==== DATASET RECORDS ====

-- ==== Sys2Proof/Machine/Float.lean ====
section
/-!
DEFINITION. Floating formats and exact arithmetic with one rounding (R50 to R57, R60, R61). A finite value is an exact
dyadic number; an operation forms its exact result and rounds it once into a format.
-/

namespace Sys2Proof.Machine

/-- Exceptions raised, one bit each: 0 invalid, 1 divide-by-zero, 2 overflow, 3 underflow, 4 inexact (R55), and 5 an
invalid block scale, which raises the invalid flag under its own cause (R54). -/
abbrev Flags := BitVec 6

def fNV : Flags := 1
def fDZ : Flags := 2
def fOF : Flags := 4
def fUF : Flags := 8
def fNX : Flags := 16
def fSI : Flags := 32

/-- Rounding modes (R54). -/
inductive RM where
  | rne | rtz | rup | rdn
  deriving DecidableEq, Repr

/-- The rounding mode that sr.fmode selects (R54). -/
def rmOf (m : BitVec 8) : RM :=
  match (bits m 0 2).toNat with
  | 0 => .rne
  | 1 => .rtz
  | 2 => .rup
  | _ => .rdn

/-- The FZ bit of sr.fmode (R54). -/
def fzOf (m : BitVec 8) : Bool := m.getLsbD 2

/-- The special values a format has: infinities and NaNs, one NaN code, or neither (R50). -/
inductive FmtKind where
  | ieee
  | oneNan
  | finite
  deriving DecidableEq, Repr

/-- A floating format (R50): exponent bits, fraction bits, bias, kind, canonical NaN (R53), and whether FZ applies to it
(R56). -/
structure Fmt where
  eb   : Nat
  fb   : Nat
  bias : Nat
  kind : FmtKind
  nan  : Nat
  fz   : Bool
  deriving DecidableEq, Repr

def f32 : Fmt := ⟨8, 23, 127, .ieee, 0x7FC00000, true⟩
def f16 : Fmt := ⟨5, 10, 15, .ieee, 0x7E00, true⟩
def bf16 : Fmt := ⟨8, 7, 127, .ieee, 0x7FC0, true⟩
def e4m3 : Fmt := ⟨4, 3, 7, .oneNan, 0x7F, false⟩
def e5m2 : Fmt := ⟨5, 2, 15, .ieee, 0x7E, false⟩
def e2m1 : Fmt := ⟨2, 1, 1, .finite, 0, false⟩

/-- A decoded value: a NaN and whether it is signalling, an infinity, or (−1)^neg · m · 2^e (R50, R53). -/
inductive FVal where
  | nan (sig : Bool)
  | inf (neg : Bool)
  | fin (neg : Bool) (m : Nat) (e : Int)
  deriving DecidableEq, Repr

/-- The exponent field's largest value. -/
def Fmt.emax (f : Fmt) : Nat := 2 ^ f.eb - 1

/-- The exponent of the last place of a subnormal (R50). -/
def Fmt.elow (f : Fmt) : Int := 1 - (f.bias : Int) - (f.fb : Int)

/-- The sign bit's weight. -/
def Fmt.sbit (f : Fmt) : Nat := 2 ^ (f.eb + f.fb)

/-- Decodes the bits of a format (R50). -/
def Fmt.decode (f : Fmt) (x : Nat) : FVal :=
  let neg := x / f.sbit % 2 == 1
  let e := x / 2 ^ f.fb % 2 ^ f.eb
  let m := x % 2 ^ f.fb
  match f.kind, decide (e = f.emax) with
  | .ieee, true => if m = 0 then .inf neg else .nan (decide (m < 2 ^ (f.fb - 1)))
  | .oneNan, true => if m = 2 ^ f.fb - 1 then .nan false else .fin neg (2 ^ f.fb + m) ((e : Int) - f.bias - f.fb)
  | _, _ => if e = 0 then .fin neg m f.elow else .fin neg (2 ^ f.fb + m) ((e : Int) - f.bias - f.fb)

/-- The bits of the infinity of a sign, for a format that has one. -/
def Fmt.infBits (f : Fmt) (neg : Bool) : Nat := (if neg then f.sbit else 0) + f.emax * 2 ^ f.fb

/-- The bits of the largest finite value of a sign (R50). -/
def Fmt.maxBits (f : Fmt) (neg : Bool) : Nat :=
  (if neg then f.sbit else 0) + (match f.kind with
    | .ieee => f.emax * 2 ^ f.fb - 1
    | .oneNan => f.sbit - 2
    | .finite => f.sbit - 1)

/-- The bits of the zero of a sign. -/
def Fmt.zeroBits (f : Fmt) (neg : Bool) : Nat := if neg then f.sbit else 0

/-- FZ on an operand: a subnormal reads as the zero of its sign, in the formats it applies to (R54, R56). -/
def Fmt.flush (f : Fmt) (fz : Bool) : FVal → FVal
  | .fin neg m e => if fz ∧ f.fz ∧ m < 2 ^ f.fb then .fin neg 0 e else .fin neg m e
  | v => v

/-- The operand as a function reads it: decoded, then flushed if FZ is set. -/
def Fmt.read (f : Fmt) (fz : Bool) (x : Nat) : FVal := f.flush fz (f.decode x)

/-- Whether an operand is a signalling NaN (R53). -/
def FVal.isSig : FVal → Bool
  | .nan s => s
  | _ => false

def FVal.isNan : FVal → Bool
  | .nan _ => true
  | _ => false

/-- The sign of a value. -/
def FVal.neg : FVal → Bool
  | .nan _ => false
  | .inf n => n
  | .fin n _ _ => n

/-- Whether the kept part is raised by one: by the rounding mode, the sign, the last kept bit and the part cut off. -/
def roundUp (rm : RM) (neg odd : Bool) (rem half : Nat) : Bool :=
  match rm with
  | .rne => decide (rem > half) || (decide (rem = half) && odd)
  | .rtz => false
  | .rup => decide (rem > 0) && !neg
  | .rdn => decide (rem > 0) && neg

/-- m · 2^e cut to an integer multiple of 2^q: the rounded multiple and whether it is inexact. -/
def roundAt (rm : RM) (neg : Bool) (m : Nat) (e q : Int) : Nat × Bool :=
  if q ≤ e then (m * 2 ^ (e - q).toNat, false)
  else
    let k := (q - e).toNat
    let kept := m / 2 ^ k
    let rem := m % 2 ^ k
    (kept + (if roundUp rm neg (kept % 2 == 1) rem (2 ^ (k - 1)) then 1 else 0), decide (rem ≠ 0))

/-- What an overflow gives: infinity or the largest finite value by the rounding direction (R56); the largest finite
value where the function saturates. -/
def Fmt.overflow (f : Fmt) (rm : RM) (neg sat : Bool) : Nat :=
  if sat ∨ f.kind ≠ .ieee then f.maxBits neg
  else match rm with
    | .rne => f.infBits neg
    | .rtz => f.maxBits neg
    | .rup => if neg then f.maxBits neg else f.infBits neg
    | .rdn => if neg then f.infBits neg else f.maxBits neg

/-- Rounds the exact nonzero value (−1)^neg · m · 2^e into a format once: its bits and the flags raised (R55, R56). -/
def Fmt.round (f : Fmt) (rm : RM) (fz sat neg : Bool) (m : Nat) (e : Int) : Nat × Flags :=
  let top : Int := (Nat.log2 m : Int) + e
  let q := max (top - f.fb) f.elow
  let (k, nx) := roundAt rm neg m e q
  let (k', _) := roundAt rm neg m e (top - f.fb)
  let low := decide ((top - f.fb < f.elow) ∧ ¬ (k' = 2 ^ (f.fb + 1) ∧ top - f.fb + 1 = f.elow))
  let s := if neg then f.sbit else 0
  let field : Int := q - f.elow + (if k < 2 ^ f.fb then 0 else 1)
  let mag : Nat := if k < 2 ^ f.fb then k else if k < 2 ^ (f.fb + 1) then field.toNat * 2 ^ f.fb + (k - 2 ^ f.fb)
    else (field.toNat + 1) * 2 ^ f.fb
  if mag > f.maxBits false then (f.overflow rm neg sat, fOF ||| fNX)
  else if fz ∧ f.fz ∧ mag < 2 ^ f.fb ∧ mag ≠ 0 then (f.zeroBits neg, fUF ||| fNX)
  else (s + mag, (if nx then fNX else 0) ||| (if nx ∧ low then fUF else 0))

/-- Rounds an exact value that may be zero; an exact zero takes the sign given. -/
def Fmt.roundV (f : Fmt) (rm : RM) (fz sat neg : Bool) (m : Nat) (e : Int) : Nat × Flags :=
  if m = 0 then (f.zeroBits neg, 0) else f.round rm fz sat neg m e

/-- The exact sum of two signed dyadic numbers: sign and magnitude, with the exponent of the last place. -/
def dySum (n1 : Bool) (m1 : Nat) (e1 : Int) (n2 : Bool) (m2 : Nat) (e2 : Int) : Bool × Nat × Int :=
  let e := min e1 e2
  let a : Int := (if n1 then -1 else 1) * ((m1 * 2 ^ (e1 - e).toNat : Nat) : Int)
  let b : Int := (if n2 then -1 else 1) * ((m2 * 2 ^ (e2 - e).toNat : Nat) : Int)
  (decide (a + b < 0), (a + b).natAbs, e)

/-- a · b + c with one rounding (R53, R133, R134): infinities, the invalid cases and the sign of an exact zero. -/
def Fmt.fma (f : Fmt) (rm : RM) (fz : Bool) (a b c : FVal) : Nat × Flags :=
  let sig : Flags := if a.isSig || b.isSig || c.isSig then fNV else 0
  let pn := a.neg != b.neg
  let badMul : Bool := match a, b with
    | .inf _, .fin _ 0 _ => true
    | .fin _ 0 _, .inf _ => true
    | _, _ => false
  if badMul then (f.nan, fNV)
  else if a.isNan || b.isNan || c.isNan then (f.nan, sig)
  else match a, b, c with
    | .fin _ ma ea, .fin _ mb eb, .fin nc mc ec =>
      let (n, m, e) := dySum pn (ma * mb) (ea + eb) nc mc ec
      if m = 0 then (f.zeroBits (if pn = nc then pn else decide (rm = .rdn)), 0) else f.round rm fz false n m e
    | .fin _ _ _, .fin _ _ _, .inf nc => (f.infBits nc, 0)
    | _, _, .inf nc => if pn = nc then (f.infBits nc, 0) else (f.nan, fNV)
    | _, _, _ => (f.infBits pn, 0)

/-- a + b with one rounding (R133). -/
def Fmt.add (f : Fmt) (rm : RM) (fz : Bool) (a b : FVal) : Nat × Flags := f.fma rm fz a (.fin false 1 0) b

/-- The operand with its sign inverted. -/
def FVal.flip : FVal → FVal
  | .nan s => .nan s
  | .inf n => .inf (!n)
  | .fin n m e => .fin (!n) m e

/-- a · b with one rounding; the zero product keeps the product's sign (R133). -/
def Fmt.mul (f : Fmt) (rm : RM) (fz : Bool) (a b : FVal) : Nat × Flags :=
  f.fma rm fz a b (.fin (a.neg != b.neg) 0 0)

/-- Compares two values that are not NaN: negative, zero or positive. −0 equals +0. -/
def FVal.cmp : FVal → FVal → Int
  | .inf n, .inf n' => (if n then -1 else 1) - (if n' then -1 else 1)
  | .inf n, _ => if n then -1 else 1
  | _, .inf n => if n then 1 else -1
  | .fin n1 m1 e1, .fin n2 m2 e2 => let (n, m, _) := dySum n1 m1 e1 (!n2) m2 e2; if m = 0 then 0 else if n then -1 else 1
  | _, _ => 0

/-- The encoding of a value already representable in the format (no rounding is needed). -/
def Fmt.exact (f : Fmt) (v : FVal) : Nat :=
  match v with
  | .nan _ => f.nan
  | .inf n => f.infBits n
  | .fin n m e => if m = 0 then f.zeroBits n else (f.round .rne false false n m e).1

/-- Minimum (`big` false) or maximum: one NaN gives the other operand, −0 counts as less than +0 (R134). -/
def Fmt.minmax (f : Fmt) (big : Bool) (a b : FVal) : Nat × Flags :=
  let sig : Flags := if a.isSig || b.isSig then fNV else 0
  if a.isNan && b.isNan then (f.nan, sig)
  else if a.isNan then (f.exact b, sig)
  else if b.isNan then (f.exact a, sig)
  else
    let c := a.cmp b
    let aLess : Bool := decide (c < 0) || (decide (c = 0) && a.neg && !b.neg)
    (f.exact (if aLess != big then a else b), 0)

/-- Rounds to an integral value in a direction; infinities and zeros unchanged, the sign of a zero that of the operand
(R134). -/
def Fmt.integral (f : Fmt) (rm : RM) (a : FVal) (nxFlag : Bool) : Nat × Flags :=
  match a with
  | .nan s => (f.nan, if s then fNV else 0)
  | .inf n => (f.infBits n, 0)
  | .fin n m e =>
    let (k, nx) := roundAt rm n m e 0
    if m = 0 then (f.zeroBits n, 0)
    else (f.exact (.fin n k 0), if nx ∧ nxFlag then fNX else 0)

/-- An integer of a range, from a value rounded in a mode; NaN and out of range raise NV (R57). -/
def toInt (rm : RM) (lo hi : Int) (a : FVal) : Int × Flags :=
  match a with
  | .nan _ => (0, fNV)
  | .inf n => (if n then lo else hi, fNV)
  | .fin n m e =>
    let (k, nx) := roundAt rm n m e 0
    let x : Int := if n then -(k : Int) else k
    if x < lo then (lo, fNV) else if x > hi then (hi, fNV) else (x, if nx then fNX else 0)

/-- A square root of a natural number, floor, bit by bit from weight 2^n. -/
def isqrt (x : Nat) : Nat → Nat → Nat
  | 0, r => r
  | n + 1, r => isqrt x n (if (r + 2 ^ n) * (r + 2 ^ n) ≤ x then r + 2 ^ n else r)

/-- The quotient of two nonzero magnitudes with enough bits for one correct rounding: the last bit is sticky. -/
def dyDiv (m1 : Nat) (e1 : Int) (m2 : Nat) (e2 : Int) : Nat × Int :=
  let k := 64 + Nat.log2 m2
  let q := m1 * 2 ^ k / m2
  (2 * q + (if m1 * 2 ^ k % m2 = 0 then 0 else 1), e1 - e2 - k - 1)

/-- The square root of a nonzero magnitude with enough bits for one correct rounding: the last bit is sticky. -/
def dySqrt (m : Nat) (e : Int) : Nat × Int :=
  let odd := e % 2 = 1
  let m' := (if odd then 2 * m else m) * 2 ^ 64
  let e' := (if odd then e - 1 else e) - 64
  let r := isqrt m' 64 0
  (2 * r + (if r * r = m' then 0 else 1), e' / 2 - 1)

/-- Division, correctly rounded (R67). -/
def Fmt.div (f : Fmt) (rm : RM) (fz : Bool) (a b : FVal) : Nat × Flags :=
  let sig : Flags := if a.isSig || b.isSig then fNV else 0
  let n := a.neg != b.neg
  match a, b with
  | .nan _, _ => (f.nan, sig)
  | _, .nan _ => (f.nan, sig)
  | .inf _, .inf _ => (f.nan, fNV)
  | .inf _, .fin _ _ _ => (f.infBits n, 0)
  | .fin _ _ _, .inf _ => (f.zeroBits n, 0)
  | .fin _ ma ea, .fin _ mb eb =>
    if mb = 0 then (if ma = 0 then (f.nan, fNV) else (f.infBits n, fDZ))
    else if ma = 0 then (f.zeroBits n, 0)
    else let (m, e) := dyDiv ma ea mb eb; f.round rm fz false n m e

/-- Square root, correctly rounded (R67). -/
def Fmt.sqrt (f : Fmt) (rm : RM) (fz : Bool) (a : FVal) : Nat × Flags :=
  match a with
  | .nan s => (f.nan, if s then fNV else 0)
  | .inf n => if n then (f.nan, fNV) else (f.infBits false, 0)
  | .fin n m e =>
    if m = 0 then (f.zeroBits n, 0)
    else if n then (f.nan, fNV)
    else let (r, e') := dySqrt m e; f.round rm fz false false r e'

/-! ## Block scales (R60, R61) -/

/-- The value of an S20 slot; `none` is an invalid block: bits [31:20] nonzero or exponent 255 (R60, R61). -/
def s20Value (slot : Nat) : Option (Nat × Int) :=
  let e := slot / 4096 % 256
  let m := slot % 4096
  if slot ≥ 2 ^ 20 ∨ e = 255 then none
  else if e = 0 then some (m, -138) else some (4096 + m, (e : Int) - 127 - 12)

/-- The value of an e8m0 slot; `none` is an invalid block (R51, R60). -/
def e8m0Value (slot : Nat) : Option (Nat × Int) := if slot ≥ 255 then none else some (1, (slot : Int) - 127)

/-- The smallest S20 at or above the positive value m · 2^e; `none` above the largest (R57, R63). -/
def s20RoundUp (m : Nat) (e : Int) : Option (Nat × Bool) :=
  let q := max ((Nat.log2 m : Int) + e - 12) (-138)
  let (k, nx) := roundAt .rup false m e q
  let code := if k < 4096 then k else if k < 8192 then (q + 139).toNat * 4096 + (k - 4096) else ((q + 139).toNat + 1) * 4096
  if code ≥ 255 * 4096 then none else some (code, nx)

/-- The slot that marks an invalid block (R57, R63). -/
def s20Invalid : Nat := 0x000FF000

end Sys2Proof.Machine
end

====

> [HOW TO COMPLETE THIS TASK] Could you write out, exactly as they stand, only the lines above that begin at the line with "inf (neg : Bool)" and stop after the line with "let m := x % 2 ^ f.fb"?

> [TASK RESULT]
  | inf (neg : Bool)
  | fin (neg : Bool) (m : Nat) (e : Int)
  deriving DecidableEq, Repr

/-- The exponent field's largest value. -/
def Fmt.emax (f : Fmt) : Nat := 2 ^ f.eb - 1

/-- The exponent of the last place of a subnormal (R50). -/
def Fmt.elow (f : Fmt) : Int := 1 - (f.bias : Int) - (f.fb : Int)

/-- The sign bit's weight. -/
def Fmt.sbit (f : Fmt) : Nat := 2 ^ (f.eb + f.fb)

/-- Decodes the bits of a format (R50). -/
def Fmt.decode (f : Fmt) (x : Nat) : FVal :=
  let neg := x / f.sbit % 2 == 1
  let e := x / 2 ^ f.fb % 2 ^ f.eb
  let m := x % 2 ^ f.fb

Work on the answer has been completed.